▶ AIM OF THE EXERCISE: Set down exactly the lines below, starting at the one that contains "g).futs = s.futs := rfl" and ending at the one that contains "g).walks = s.walks := rfl", with both of those lines included and nothing else.

BEGIN RECORD EXTRACTS

-- ==== Sys2Proof/Laws/State.lean ====
section
/-!
SUPPORT. What each update of the state leaves and what it changes, one lemma per field and update.
-/

namespace Sys2Proof.Machine

/-! ### `State.putGroup` -/

@[simp] theorem State.putGroup_agenda (s : State) (id : Nat) (g : Group) : (s.putGroup id g).agenda = s.agenda := rfl
@[simp] theorem State.putGroup_fresh (s : State) (id : Nat) (g : Group) : (s.putGroup id g).fresh = s.fresh := rfl
@[simp] theorem State.putGroup_now (s : State) (id : Nat) (g : Group) : (s.putGroup id g).now = s.now := rfl
@[simp] theorem State.putGroup_cur (s : State) (id : Nat) (g : Group) : (s.putGroup id g).cur = s.cur := rfl
@[simp] theorem State.putGroup_mem (s : State) (id : Nat) (g : Group) : (s.putGroup id g).mem = s.mem := rfl
@[simp] theorem State.putGroup_full (s : State) (id : Nat) (g : Group) : (s.putGroup id g).full = s.full := rfl
@[simp] theorem State.putGroup_poison (s : State) (id : Nat) (g : Group) : (s.putGroup id g).poison = s.poison := rfl
@[simp] theorem State.putGroup_tags (s : State) (id : Nat) (g : Group) : (s.putGroup id g).tags = s.tags := rfl
@[simp] theorem State.putGroup_groups (s : State) (id : Nat) (g : Group) : (s.putGroup id g).groups = Tab.put s.groups id g := rfl
@[simp] theorem State.putGroup_teams (s : State) (id : Nat) (g : Group) : (s.putGroup id g).teams = s.teams := rfl
@[simp] theorem State.putGroup_cores (s : State) (id : Nat) (g : Group) : (s.putGroup id g).cores = s.cores := rfl
@[simp] theorem State.putGroup_copies (s : State) (id : Nat) (g : Group) : (s.putGroup id g).copies = s.copies := rfl
@[simp] theorem State.putGroup_allocs (s : State) (id : Nat) (g : Group) : (s.putGroup id g).allocs = s.allocs := rfl
@[simp] theorem State.putGroup_spec (s : State) (id : Nat) (g : Group) : (s.putGroup id g).spec = s.spec := rfl
@[simp] theorem State.putGroup_barObjs (s : State) (id : Nat) (g : Group) : (s.putGroup id g).barObjs = s.barObjs := rfl
@[simp] theorem State.putGroup_engines (s : State) (id : Nat) (g : Group) : (s.putGroup id g).engines = s.engines := rfl
@[simp] theorem State.putGroup_grants (s : State) (id : Nat) (g : Group) : (s.putGroup id g).grants = s.grants := rfl
@[simp] theorem State.putGroup_ops (s : State) (id : Nat) (g : Group) : (s.putGroup id g).ops = s.ops := rfl
@[simp] theorem State.putGroup_futs (s : State) (id : Nat) (g : Group) : (s.putGroup id g).futs = s.futs := rfl
@[simp] theorem State.putGroup_futHeld (s : State) (id : Nat) (g : Group) : (s.putGroup id g).futHeld = s.futHeld := rfl
@[simp] theorem State.putGroup_walks (s : State) (id : Nat) (g : Group) : (s.putGroup id g).walks = s.walks := rfl
@[simp] theorem State.putGroup_tlb (s : State) (id : Nat) (g : Group) : (s.putGroup id g).tlb = s.tlb := rfl
@[simp] theorem State.putGroup_preqs (s : State) (id : Nat) (g : Group) : (s.putGroup id g).preqs = s.preqs := rfl
@[simp] theorem State.putGroup_contexts (s : State) (id : Nat) (g : Group) : (s.putGroup id g).contexts = s.contexts := rfl
@[simp] theorem State.putGroup_queues (s : State) (id : Nat) (g : Group) : (s.putGroup id g).queues = s.queues := rfl
@[simp] theorem State.putGroup_qServed (s : State) (id : Nat) (g : Group) : (s.putGroup id g).qServed = s.qServed := rfl
@[simp] theorem State.putGroup_funcs (s : State) (id : Nat) (g : Group) : (s.putGroup id g).funcs = s.funcs := rfl
@[simp] theorem State.putGroup_launches (s : State) (id : Nat) (g : Group) : (s.putGroup id g).launches = s.launches := rfl
@[simp] theorem State.putGroup_gangs (s : State) (id : Nat) (g : Group) : (s.putGroup id g).gangs = s.gangs := rfl
@[simp] theorem State.putGroup_holds (s : State) (id : Nat) (g : Group) : (s.putGroup id g).holds = s.holds := rfl
@[simp] theorem State.putGroup_insts (s : State) (id : Nat) (g : Group) : (s.putGroup id g).insts = s.insts := rfl
@[simp] theorem State.putGroup_batches (s : State) (id : Nat) (g : Group) : (s.putGroup id g).batches = s.batches := rfl
@[simp] theorem State.putGroup_scenes (s : State) (id : Nat) (g : Group) : (s.putGroup id g).scenes = s.scenes := rfl
@[simp] theorem State.putGroup_passes (s : State) (id : Nat) (g : Group) : (s.putGroup id g).passes = s.passes := rfl
@[simp] theorem State.putGroup_pairs (s : State) (id : Nat) (g : Group) : (s.putGroup id g).pairs = s.pairs := rfl
@[simp] theorem State.putGroup_packets (s : State) (id : Nat) (g : Group) : (s.putGroup id g).packets = s.packets := rfl
@[simp] theorem State.putGroup_links (s : State) (id : Nat) (g : Group) : (s.putGroup id g).links = s.links := rfl
@[simp] theorem State.putGroup_ptStaged (s : State) (id : Nat) (g : Group) : (s.putGroup id g).ptStaged = s.ptStaged := rfl
@[simp] theorem State.putGroup_pt (s : State) (id : Nat) (g : Group) : (s.putGroup id g).pt = s.pt := rfl
@[simp] theorem State.putGroup_clkStep (s : State) (id : Nat) (g : Group) : (s.putGroup id g).clkStep = s.clkStep := rfl
@[simp] theorem State.putGroup_views (s : State) (id : Nat) (g : Group) : (s.putGroup id g).views = s.views := rfl
@[simp] theorem State.putGroup_ports (s : State) (id : Nat) (g : Group) : (s.putGroup id g).ports = s.ports := rfl
@[simp] theorem State.putGroup_tslots (s : State) (id : Nat) (g : Group) : (s.putGroup id g).tslots = s.tslots := rfl
@[simp] theorem State.putGroup_mgmt (s : State) (id : Nat) (g : Group) : (s.putGroup id g).mgmt = s.mgmt := rfl

/-! ### `State.modGroup` -/

@[simp] theorem State.modGroup_agenda (s : State) (id : Nat) (f : Group → Group) : (s.modGroup id f).agenda = s.agenda := rfl
@[simp] theorem State.modGroup_fresh (s : State) (id : Nat) (f : Group → Group) : (s.modGroup id f).fresh = s.fresh := rfl
@[simp] theorem State.modGroup_now (s : State) (id : Nat) (f : Group → Group) : (s.modGroup id f).now = s.now := rfl
@[simp] theorem State.modGroup_cur (s : State) (id : Nat) (f : Group → Group) : (s.modGroup id f).cur = s.cur := rfl
@[simp] theorem State.modGroup_mem (s : State) (id : Nat) (f : Group → Group) : (s.modGroup id f).mem = s.mem := rfl
@[simp] theorem State.modGroup_full (s : State) (id : Nat) (f : Group → Group) : (s.modGroup id f).full = s.full := rfl
@[simp] theorem State.modGroup_poison (s : State) (id : Nat) (f : Group → Group) : (s.modGroup id f).poison = s.poison := rfl
@[simp] theorem State.modGroup_tags (s : State) (id : Nat) (f : Group → Group) : (s.modGroup id f).tags = s.tags := rfl
@[simp] theorem State.modGroup_groups (s : State) (id : Nat) (f : Group → Group) : (s.modGroup id f).groups = Tab.modify s.groups id f := rfl
@[simp] theorem State.modGroup_teams (s : State) (id : Nat) (f : Group → Group) : (s.modGroup id f).teams = s.teams := rfl
@[simp] theorem State.modGroup_cores (s : State) (id : Nat) (f : Group → Group) : (s.modGroup id f).cores = s.cores := rfl
@[simp] theorem State.modGroup_copies (s : State) (id : Nat) (f : Group → Group) : (s.modGroup id f).copies = s.copies := rfl
@[simp] theorem State.modGroup_allocs (s : State) (id : Nat) (f : Group → Group) : (s.modGroup id f).allocs = s.allocs := rfl
@[simp] theorem State.modGroup_spec (s : State) (id : Nat) (f : Group → Group) : (s.modGroup id f).spec = s.spec := rfl
@[simp] theorem State.modGroup_barObjs (s : State) (id : Nat) (f : Group → Group) : (s.modGroup id f).barObjs = s.barObjs := rfl
@[simp] theorem State.modGroup_engines (s : State) (id : Nat) (f : Group → Group) : (s.modGroup id f).engines = s.engines := rfl
@[simp] theorem State.modGroup_grants (s : State) (id : Nat) (f : Group → Group) : (s.modGroup id f).grants = s.grants := rfl
@[simp] theorem State.modGroup_ops (s : State) (id : Nat) (f : Group → Group) : (s.modGroup id f).ops = s.ops := rfl
@[simp] theorem State.modGroup_futs (s : State) (id : Nat) (f : Group → Group) : (s.modGroup id f).futs = s.futs := rfl
@[simp] theorem State.modGroup_futHeld (s : State) (id : Nat) (f : Group → Group) : (s.modGroup id f).futHeld = s.futHeld := rfl
@[simp] theorem State.modGroup_walks (s : State) (id : Nat) (f : Group → Group) : (s.modGroup id f).walks = s.walks := rfl
@[simp] theorem State.modGroup_tlb (s : State) (id : Nat) (f : Group → Group) : (s.modGroup id f).tlb = s.tlb := rfl
@[simp] theorem State.modGroup_preqs (s : State) (id : Nat) (f : Group → Group) : (s.modGroup id f).preqs = s.preqs := rfl
@[simp] theorem State.modGroup_contexts (s : State) (id : Nat) (f : Group → Group) : (s.modGroup id f).contexts = s.contexts := rfl
@[simp] theorem State.modGroup_queues (s : State) (id : Nat) (f : Group → Group) : (s.modGroup id f).queues = s.queues := rfl
@[simp] theorem State.modGroup_qServed (s : State) (id : Nat) (f : Group → Group) : (s.modGroup id f).qServed = s.qServed := rfl
@[simp] theorem State.modGroup_funcs (s : State) (id : Nat) (f : Group → Group) : (s.modGroup id f).funcs = s.funcs := rfl
@[simp] theorem State.modGroup_launches (s : State) (id : Nat) (f : Group → Group) : (s.modGroup id f).launches = s.launches := rfl
@[simp] theorem State.modGroup_gangs (s : State) (id : Nat) (f : Group → Group) : (s.modGroup id f).gangs = s.gangs := rfl
@[simp] theorem State.modGroup_holds (s : State) (id : Nat) (f : Group → Group) : (s.modGroup id f).holds = s.holds := rfl
@[simp] theorem State.modGroup_insts (s : State) (id : Nat) (f : Group → Group) : (s.modGroup id f).insts = s.insts := rfl
@[simp] theorem State.modGroup_batches (s : State) (id : Nat) (f : Group → Group) : (s.modGroup id f).batches = s.batches := rfl
@[simp] theorem State.modGroup_scenes (s : State) (id : Nat) (f : Group → Group) : (s.modGroup id f).scenes = s.scenes := rfl
@[simp] theorem State.modGroup_passes (s : State) (id : Nat) (f : Group → Group) : (s.modGroup id f).passes = s.passes := rfl
@[simp] theorem State.modGroup_pairs (s : State) (id : Nat) (f : Group → Group) : (s.modGroup id f).pairs = s.pairs := rfl
@[simp] theorem State.modGroup_packets (s : State) (id : Nat) (f : Group → Group) : (s.modGroup id f).packets = s.packets := rfl
@[simp] theorem State.modGroup_links (s : State) (id : Nat) (f : Group → Group) : (s.modGroup id f).links = s.links := rfl
@[simp] theorem State.modGroup_ptStaged (s : State) (id : Nat) (f : Group → Group) : (s.modGroup id f).ptStaged = s.ptStaged := rfl
@[simp] theorem State.modGroup_pt (s : State) (id : Nat) (f : Group → Group) : (s.modGroup id f).pt = s.pt := rfl
@[simp] theorem State.modGroup_clkStep (s : State) (id : Nat) (f : Group → Group) : (s.modGroup id f).clkStep = s.clkStep := rfl
@[simp] theorem State.modGroup_views (s : State) (id : Nat) (f : Group → Group) : (s.modGroup id f).views = s.views := rfl
@[simp] theorem State.modGroup_ports (s : State) (id : Nat) (f : Group → Group) : (s.modGroup id f).ports = s.ports := rfl
@[simp] theorem State.modGroup_tslots (s : State) (id : Nat) (f : Group → Group) : (s.modGroup id f).tslots = s.tslots := rfl
@[simp] theorem State.modGroup_mgmt (s : State) (id : Nat) (f : Group → Group) : (s.modGroup id f).mgmt = s.mgmt := rfl
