-- ==== Sys2Proof/Tests/Slice0.lean ====
section
/-!
SUPPORT. Tests: a word for each instruction of a program, written out from the encoding tables of the spec; an ill-formed term
for each check of well-formedness; single steps whose results are worked out by hand or in the spec; and, for the statements
with hypotheses, states and operands that meet them.
-/

namespace Sys2Proof.Tests

open Sys2Proof Sys2Proof.Machine Sys2Proof.Safety Sys2Proof.Claims

set_option Elab.async false

/-! ## Words -/

/-- What the decoder makes of a word with the fields OP, G, H, D, A, B, M and X of R36. -/
def reads (op g h d a b m x : Nat) : Decoded :=
  decodeWord mapOne (op + 2 ^ 10 * g + 2 ^ 15 * h + 2 ^ 21 * d + 2 ^ 33 * a + 2 ^ 45 * b + 2 ^ 57 * m + 2 ^ 64 * x)
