/-- R166, R143 (the spec's decision D23): the explicit stop of a RUNNING machine clears the RunFlag and records
EXTERNAL_STOP with pc and word 0, and changes nothing else; of a STOPPED machine it changes nothing. -/
def Obligations.ExplicitStop : Prop :=
  ∀ s : State,
    (s.runFlag = true →
      (shell .explicitStop s).1 = { s with runFlag := false, stop := ⟨.externalStop, 0#32, 0#32⟩ }) ∧
    (s.runFlag = false → (shell .explicitStop s).1 = s)

/-- R165 (the spec's decision D34): mdump reads the words at start, start + 4, … up to stop, and only those, without wrapping
past the top; the state is unchanged. -/
def Obligations.MemoryDumpReadsTheRange : Prop :=
  ∀ (s : State) (start stop : Nat), start < 2 ^ 32 → stop < 2 ^ 32 →
    ∃ l, shell (.mdump start stop) s = (s, .words l) ∧ ∀ k : Nat,
      (start + 4 * k ≤ stop →
        l[k]? = some (BitVec.ofNat 32 (start + 4 * k), s.load (BitVec.ofNat 32 (start + 4 * k)) 4)) ∧
      (¬ start + 4 * k ≤ stop → l[k]? = none)

/-- R18 (the spec's decision D20): register 0 is ordinary storage: an addi into it, committed by the step, is read back by
later instructions. In the HARDWIRE_R0 variant, which is not this hardware, writes to register 0 are dropped and it reads
0. -/
def Obligations.RegisterZeroIsOrdinary : Prop :=
  (∀ (s : State) (a : RegNum) (k : Imm16), s.runFlag = true → decodeWord s.fetch = .ok (.addi 0 a k) →
    ∃ t, step s = .next t ∧ ((x t 0#5).toNat : Int) = (((x s a).toNat : Int) + k.toInt) % 2 ^ 32) ∧
  (∀ (f : RegFile) (v : Word), RegFile.read false (RegFile.write false f 0#5 v) 0#5 = v ∧
    RegFile.write true f 0#5 v = f ∧ RegFile.read true f 0#5 = 0#32)
end

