/-! ### Writing back a decoded word -/

/-- A mask clears every field in which it has no bit. -/
theorem extractLsb'_and_of_zero {w m : Word} {k n : Nat} (hm : m.extractLsb' k n = 0#n) :
    (w &&& m).extractLsb' k n = 0#n := by
  rw [BitVec.extractLsb'_and, hm, BitVec.and_zero]

/-- The R-format fields of a word with opcode 0 make up the word. -/
theorem packR_cutFields {w : Word} (hop : w.extractLsb' 26 6 = 0#6) :
    packR (w.extractLsb' 21 5) (w.extractLsb' 16 5) (w.extractLsb' 11 5) (w.extractLsb' 6 5) (w.extractLsb' 0 6) =
      w := by
  have hzero : w.toNat / 2 ^ 26 % 2 ^ 6 = 0 := by rw [← toNat_extract, hop]; rfl
  have := w.isLt
  apply BitVec.eq_of_toNat_eq
  simp only [toNat_packR, toNat_extract]
  omega

/-- The I-format fields of a word make up the word. -/
theorem packI_cutFields (w : Word) :
    packI (w.extractLsb' 26 6) (w.extractLsb' 21 5) (w.extractLsb' 16 5) (w.extractLsb' 0 16) = w := by
  have := w.isLt
  apply BitVec.eq_of_toNat_eq
  simp only [toNat_packI, toNat_extract]
  omega

/-- The J-format fields of a word make up the word. -/
theorem packJ_cutFields (w : Word) : packJ (w.extractLsb' 26 6) (w.extractLsb' 0 26) = w := by
  have := w.isLt
  apply BitVec.eq_of_toNat_eq
  simp only [toNat_packJ, toNat_extract]
  omega

/-- The masked word, cut into the fields of its format, holds the row's own numbers, the operands of `w`, and zeros. -/
theorem encode_readOperands {w : Word} {i : Instr} (hrow : InRow (cutFields w) i) :
    encode (readOperands (cutFields w) i) = w &&& usedMask i := by
  obtain ⟨hopcode, hfunct⟩ := (inRow_and_usedMask w i).mpr hrow
  cases i with
  | j | jal =>
    conv_rhs => rw [← packJ_cutFields (w &&& _)]
    simp only [cutFields, row] at hopcode
    rw [hopcode]
    simp (disch := decide) only [encode, readOperands, cutFields, usedMask, extractLsb'_and_of_allOnes]
  | beq | bne | blez | bgtz | addi | addiu | slti | andi | ori | xori | lui | lb | lh | lw | sb | sh | sw =>
    conv_rhs => rw [← packI_cutFields (w &&& _)]
    simp only [cutFields, row] at hopcode
    rw [hopcode]
    simp (disch := decide) only [encode, readOperands, cutFields, usedMask, extractLsb'_and_of_allOnes,
      extractLsb'_and_of_zero]
  | _ =>
    have hf := hfunct _ rfl
    conv_rhs => rw [← packR_cutFields (w := w &&& _) hopcode]
    simp only [cutFields] at hf
    rw [hf]
    simp (disch := decide) only [encode, readOperands, cutFields, usedMask, extractLsb'_and_of_allOnes,
      extractLsb'_and_of_zero]

/-- Settles O35: the operands of a decoded word are its fields, and a field it does not use is 0 in the masked word. -/
theorem encodeClearsOnlyUnusedBits : Obligations.EncodeClearsOnlyUnusedBits := fun w i h => by
  obtain ⟨hrow, hoperands⟩ := decodeWord_eq_ok_iff.mp h
  rw [← encode_readOperands hrow, hoperands]

/-- Settles O37, each word by running the decoder. -/
theorem sampleWordsDecode : Obligations.SampleWordsDecode := by
  unfold Obligations.SampleWordsDecode
  decide

end Sys2Proof.Laws
end

section
/-! SUPPORT. What one instruction does, said once (40_alu_register.md to 45_system.md): every instruction ends in one of
nine operations, and what it keeps and where it writes follows from which one (10_state.md R20, R21, R31, R32). -/

namespace Sys2Proof.Machine

open Sys2Proof.Claims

END RECORD EXTRACTS

▶ YOUR SOLUTION:
@[simp] theorem State.putGroup_futs (s : State) (id : Nat) (g : Group) : (s.putGroup id g).futs = s.futs := rfl
@[simp] theorem State.putGroup_futHeld (s : State) (id : Nat) (g : Group) : (s.putGroup id g).futHeld = s.futHeld := rfl
@[simp] theorem State.putGroup_walks (s : State) (id : Nat) (g : Group) : (s.putGroup id g).walks = s.walks := rfl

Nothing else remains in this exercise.